- Task directions -
Nothing below is to be printed except the lines between the line holding "69 ≤ Ram.gen.size)" and the line holding "read (R362). -/", inclusive, each exactly as it appears.

Saved entries
section CellWrites
variable {s : State} {ws : List CellWrite} {r : Ram} (hcfg : s.cfgOk = true) (hws : s.CellsInside ws)
include hcfg hws

theorem State.CellsInside.cellByte_lt (hr : r.size = 4096) : ∀ w ∈ ws, cellByte (stride s.ver) w.x w.y < r.size :=
  fun w hw => hr ▸ State.cellByte_lt_size hcfg (hws w hw).1 (hws w hw).2

theorem State.CellsInside.wf_storeCells {m : Memory} (hm : Memory.wf m) (hr : r.size = 4096) :
    Memory.wf (Memory.storeCells s.ramDraw r (stride s.ver) m ws) :=
  Memory.wf_storeCells hm (hws.cellByte_lt hcfg hr)

theorem State.CellsInside.byte_storeCells {m : Memory} {f k : Nat} {q : Ram} (hr : r.size = 4096) (hq : q ≠ r)
    (hk : k < q.size) :
    Memory.byte f (Memory.storeCells s.ramDraw r (stride s.ver) m ws) (q.addr k) = Memory.byte f m (q.addr k) :=
  Memory.byte_storeCells_other _ _ _ _ _ (hws.cellByte_lt hcfg hr) hk hq

end CellWrites

/-! ### The memory after each write -/

section MemoryAfter
variable (P : Params) (s : State)

theorem rsGenEffect_mem :
    (rsGenEffect s).mem = Memory.storeBytes s.mem (Ram.gen.addr 0) (genImage s.genDegree) := rfl
theorem rsEncEffect_mem : (rsEncEffect s).mem = Memory.storeBytes s.mem (Ram.stream.addr s.encDest) s.encoded := rfl
theorem streamBuildEffect_mem :
    (streamBuildEffect P s).mem =
      Memory.storeBytes (Memory.storeBytes s.mem (Ram.gen.addr 0) (genImage (s.entry P).eccWidth)) (Ram.stream.addr 0)
        (s.streamOut P) := rfl
theorem frameBuildEffect_mem : (frameBuildEffect P s).mem = s.framed P := by rw [frameBuildEffect]
theorem placeEffect_mem :
    (placeEffect P s).mem = Memory.storeCells s.ramDraw .bitmap (stride s.ver) s.mem (s.placeWrites P) := rfl
theorem maskApplyEffect_mem (m : Nat) :
    (maskApplyEffect P m s).mem = Memory.storeCells s.ramDraw .bitmap (stride s.ver) s.mem (s.maskWrites P m) := rfl
theorem maskSelectEffect_mem :
    (maskSelectEffect P s).mem =
      Memory.storeCells s.ramDraw .bitmap (stride s.ver) s.mem (s.maskWrites P (leastMin (s.maskScores P))) := rfl
theorem formatEmbedEffect_mem (m : Nat) :
    (formatEmbedEffect P m s).mem =
      Memory.storeCells s.ramDraw .bitmap (stride s.ver) s.mem
        (formatWrites (width s.ver) (P.formatWord s.level m)) := by
  rw [formatEmbedEffect, State.withCells]

end MemoryAfter

/-! ### The RAMs each command writes -/

/-- The RAMs a command can write (R153, R155, R181, R200, R230, R252, R261, R272, R292). -/
@[simp] def ramsWritten : Instr → List Ram
  | .nop | .gfLog | .gfExp | .maskScore | .sessionBegin => []
  | .rsGen => [.gen]
  | .rsEnc => [.stream]
  | .streamBuild => [.gen, .stream]
  | .frameBuild => [.bitmap, .reserved]
  | .place | .maskApply _ | .maskSelect | .formatEmbed _ => [.bitmap]
  | .encode => [.gen, .stream, .bitmap, .reserved]

theorem State.length_zeros_le {s : State} (hcfg : s.cfgOk = true) {r : Ram} (hr : r.size = 4096) :
    0 + (List.replicate (matrixBytes s.ver) (0 : Byte)).length ≤ r.size := by
  have := State.matrixBytes_lt hcfg
  rw [List.length_replicate, hr]; omega

/-- FRAME_BUILD leaves the other RAMs alone. -/
theorem State.byte_framed {s : State} (hcfg : s.cfgOk = true) {f k : Nat} {q : Ram} (hb : q ≠ .bitmap)
    (hr : q ≠ .reserved) (hk : k < q.size) : Memory.byte f (s.framed stdParams) (q.addr k) = Memory.byte f s.mem (q.addr k) := by
  have hps := State.cellsInside_framePuts hcfg
  unfold State.framed
  rw [hps.reservedPuts.byte_storeCells hcfg rfl hr hk, hps.bitmapPuts.byte_storeCells hcfg rfl hb hk,
    Memory.byte_storeBytes_other _ _ _ _ (State.length_zeros_le hcfg rfl) hk hr,
    Memory.byte_storeBytes_other _ _ _ _ (State.length_zeros_le hcfg rfl) hk hb]

theorem State.wf_framed {s : State} (hcfg : s.cfgOk = true) (hm : Memory.wf s.mem) : Memory.wf (s.framed stdParams) := by
  have hps := State.cellsInside_framePuts hcfg
  unfold State.framed
  have hbitmap := Memory.wf_storeBytes_ram (r := .bitmap) hm (State.length_zeros_le hcfg rfl)
  have hzeroed := Memory.wf_storeBytes_ram (r := .reserved) hbitmap (State.length_zeros_le hcfg rfl)
  exact hps.reservedPuts.wf_storeCells hcfg (hps.bitmapPuts.wf_storeCells hcfg hzeroed rfl) rfl

theorem State.length_genImage_le {s : State} (hdeg : s.genDegree ≤ 68) :
    0 + (genImage s.genDegree).length ≤ Ram.gen.size := by
  rw [length_genImage]; exact Nat.le_trans (by omega) (by decide : 69 ≤ Ram.gen.size)

theorem State.length_streamGen_le {s : State} (hcfg : s.cfgOk = true) :
    0 + (genImage (s.entry stdParams).eccWidth).length ≤ Ram.gen.size := by
  obtain ⟨-, -, hecc, -⟩ := State.entry_bounds hcfg
  rw [length_genImage]; exact Nat.le_trans (by omega) (by decide : 31 ≤ Ram.gen.size)

theorem State.length_streamOut_le {s : State} (hcfg : s.cfgOk = true) :
    0 + (s.streamOut stdParams).length ≤ Ram.stream.size := by
  obtain ⟨htotal, -⟩ := State.entry_bounds hcfg
  rw [length_streamOut]; exact Nat.le_trans (by omega) (by decide : 3706 ≤ Ram.stream.size)

/-- No command changes the draw that unwritten bytes read (R362). -/
theorem Writes.ramDraw_eq {i : Instr} {s t : State} (h : Writes i s t) : t.ramDraw = s.ramDraw := by
  cases h <;> rfl

/-- A write changes only the RAMs of its command. -/
theorem Writes.ram_of_not_mem {i : Instr} {s t : State} (h : Writes i s t) {r : Ram} (hr : r ∉ ramsWritten i) {k : Nat}
    (hk : k < r.size) : t.ram r k = s.ram r k := by
  unfold State.ram State.byteAt
  rw [h.ramDraw_eq]
  cases h with
  | nop | gfLog | gfExp | maskScore | sessionBegin => rfl
  | rsGen hdeg =>
    rw [rsGenEffect_mem, Memory.byte_storeBytes_other _ _ _ _ (State.length_genImage_le hdeg.2) hk (by simpa using hr)]
  | rsEnc hgen hdst =>
    rw [rsEncEffect_mem, Memory.byte_storeBytes_other _ _ _ _ (by rw [length_encoded]; exact hdst) hk (by simpa using hr)]
  | streamBuild hcfg hfits =>
    obtain ⟨hgen, hstream⟩ : r ≠ .gen ∧ r ≠ .stream := by simpa using hr
    rw [streamBuildEffect_mem, Memory.byte_storeBytes_other _ _ _ _ (State.length_streamOut_le hcfg) hk hstream,
      Memory.byte_storeBytes_other _ _ _ _ (State.length_streamGen_le hcfg) hk hgen]
  | frameBuild hcfg hnew hfits =>
    obtain ⟨hbitmap, hreserved⟩ : r ≠ .bitmap ∧ r ≠ .reserved := by simpa using hr
    rw [frameBuildEffect_mem, State.byte_framed hcfg hbitmap hreserved hk]
  | place hcfg hframe hstream =>
    rw [placeEffect_mem, s.cellsInside_placeWrites.byte_storeCells hcfg rfl (by simpa using hr) hk]
  | maskApply m hcfg hframe =>
    rw [maskApplyEffect_mem, (s.cellsInside_maskWrites m).byte_storeCells hcfg rfl (by simpa using hr) hk]
  | maskSelect hcfg hframe =>
    rw [maskSelectEffect_mem, (s.cellsInside_maskWrites _).byte_storeCells hcfg rfl (by simpa using hr) hk]
  | formatEmbed m hcfg hframe =>
    rw [formatEmbedEffect_mem,
      (State.cellsInside_formatWrites hcfg _).byte_storeCells hcfg rfl (by simpa using hr) hk]

/-- A write keeps the memory canonical. -/
theorem Writes.mem_wf {i : Instr} {s t : State} (h : Writes i s t) (hm : Memory.wf s.mem) : Memory.wf t.mem := by
  cases h with
  | nop | gfLog | gfExp | maskScore | sessionBegin => exact hm
  | rsGen hdeg =>
    rw [rsGenEffect_mem]
    exact Memory.wf_storeBytes_ram hm (State.length_genImage_le hdeg.2)
  | rsEnc hgen hdst =>
    rw [rsEncEffect_mem]
    exact Memory.wf_storeBytes_ram hm (by rw [length_encoded]; exact hdst)
  | streamBuild hcfg hfits =>
    rw [streamBuildEffect_mem]
    exact Memory.wf_storeBytes_ram (Memory.wf_storeBytes_ram hm (State.length_streamGen_le hcfg))
      (State.length_streamOut_le hcfg)
  | frameBuild hcfg hnew hfits =>
    rw [frameBuildEffect_mem]
    exact State.wf_framed hcfg hm
  | place hcfg hframe hstream =>
    rw [placeEffect_mem]
    exact s.cellsInside_placeWrites.wf_storeCells hcfg hm rfl
  | maskApply m hcfg hframe =>
    rw [maskApplyEffect_mem]
    exact (s.cellsInside_maskWrites m).wf_storeCells hcfg hm rfl
  | maskSelect hcfg hframe =>
    rw [maskSelectEffect_mem]
    exact (s.cellsInside_maskWrites _).wf_storeCells hcfg hm rfl
  | formatEmbed m hcfg hframe =>
    rw [formatEmbedEffect_mem]
    exact (State.cellsInside_formatWrites hcfg _).wf_storeCells hcfg hm rfl

/-- A sub-step writes no RAM that its command does not. -/
theorem Instr.Runs.ramsWritten_subset {i j : Instr} (h : Instr.Runs i j) : ramsWritten j ⊆ ramsWritten i := by
  rcases h with rfl | ⟨rfl, hj | ⟨m, rfl⟩⟩
  · exact List.Subset.refl _
  · revert j; decide
  · simp [ramsWritten]

/-- A command changes only its RAMs, however it ends. -/
theorem exec_ram_of_not_mem {i : Instr} {s t : State} (h : exec i s = .next t) {r : Ram} (hr : r ∉ ramsWritten i) {k : Nat}
    (hk : k < r.size) : t.ram r k = s.ram r k :=
  exec_keeps (p := fun a => a.ram r k = s.ram r k)
    (fun _ _ _ hj hw ha => (hw.ram_of_not_mem (fun hm => hr (hj.ramsWritten_subset hm)) hk).trans ha)
    (fun _ ha => ha) (fun _ _ _ ha => ha) h rfl

/-! ### Footprints -/

theorem mem_ifPasses {check : Option ErrCode} {as : List Nat} {a : Nat} :
    a ∈ ifPasses check as ↔ check = none ∧ a ∈ as := by
  cases check <;> simp [ifPasses]

theorem isRamAddr_of_mem_addrs {r : Ram} {start n a : Nat} (hn : start + n ≤ r.size) (h : a ∈ r.addrs start n) :
    isRamAddr a = true := by
  obtain ⟨k, hk, rfl⟩ := List.mem_map.mp h
  have := List.mem_range.mp hk
  exact isRamAddr_addr (by omega)

theorem isRamAddr_of_mem_cellAddrs {s : State} (hcfg : s.cfgOk = true) {r : Ram} (hr : r.size = 4096) {ws : List CellWrite}
    (hws : s.CellsInside ws) {a : Nat} (h : a ∈ cellAddrs r (stride s.ver) ws) : isRamAddr a = true := by
  obtain ⟨w, hw, rfl⟩ := List.mem_map.mp h
  exact isRamAddr_addr (hws.cellByte_lt hcfg hr w hw)

theorem isRamAddr_of_mem_streamFootprint {s : State} {a : Nat} (h : a ∈ streamFootprint stdParams s) :
    isRamAddr a = true := by
  obtain ⟨hc, ha⟩ := mem_ifPasses.mp h
  have hcfg := (streamBuildCheck_eq_none.mp hc).1
  rcases List.mem_append.mp ha with ha | ha
  · exact isRamAddr_of_mem_addrs (by simpa using State.length_streamGen_le hcfg) ha
  · exact isRamAddr_of_mem_addrs (by simpa [length_streamOut] using State.length_streamOut_le hcfg) ha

- Problem solution -
  rw [length_genImage]; exact Nat.le_trans (by omega) (by decide : 69 ≤ Ram.gen.size)

theorem State.length_streamGen_le {s : State} (hcfg : s.cfgOk = true) :
    0 + (genImage (s.entry stdParams).eccWidth).length ≤ Ram.gen.size := by
  obtain ⟨-, -, hecc, -⟩ := State.entry_bounds hcfg
  rw [length_genImage]; exact Nat.le_trans (by omega) (by decide : 31 ≤ Ram.gen.size)

theorem State.length_streamOut_le {s : State} (hcfg : s.cfgOk = true) :
    0 + (s.streamOut stdParams).length ≤ Ram.stream.size := by
  obtain ⟨htotal, -⟩ := State.entry_bounds hcfg
  rw [length_streamOut]; exact Nat.le_trans (by omega) (by decide : 3706 ≤ Ram.stream.size)

/-- No command changes the draw that unwritten bytes read (R362). -/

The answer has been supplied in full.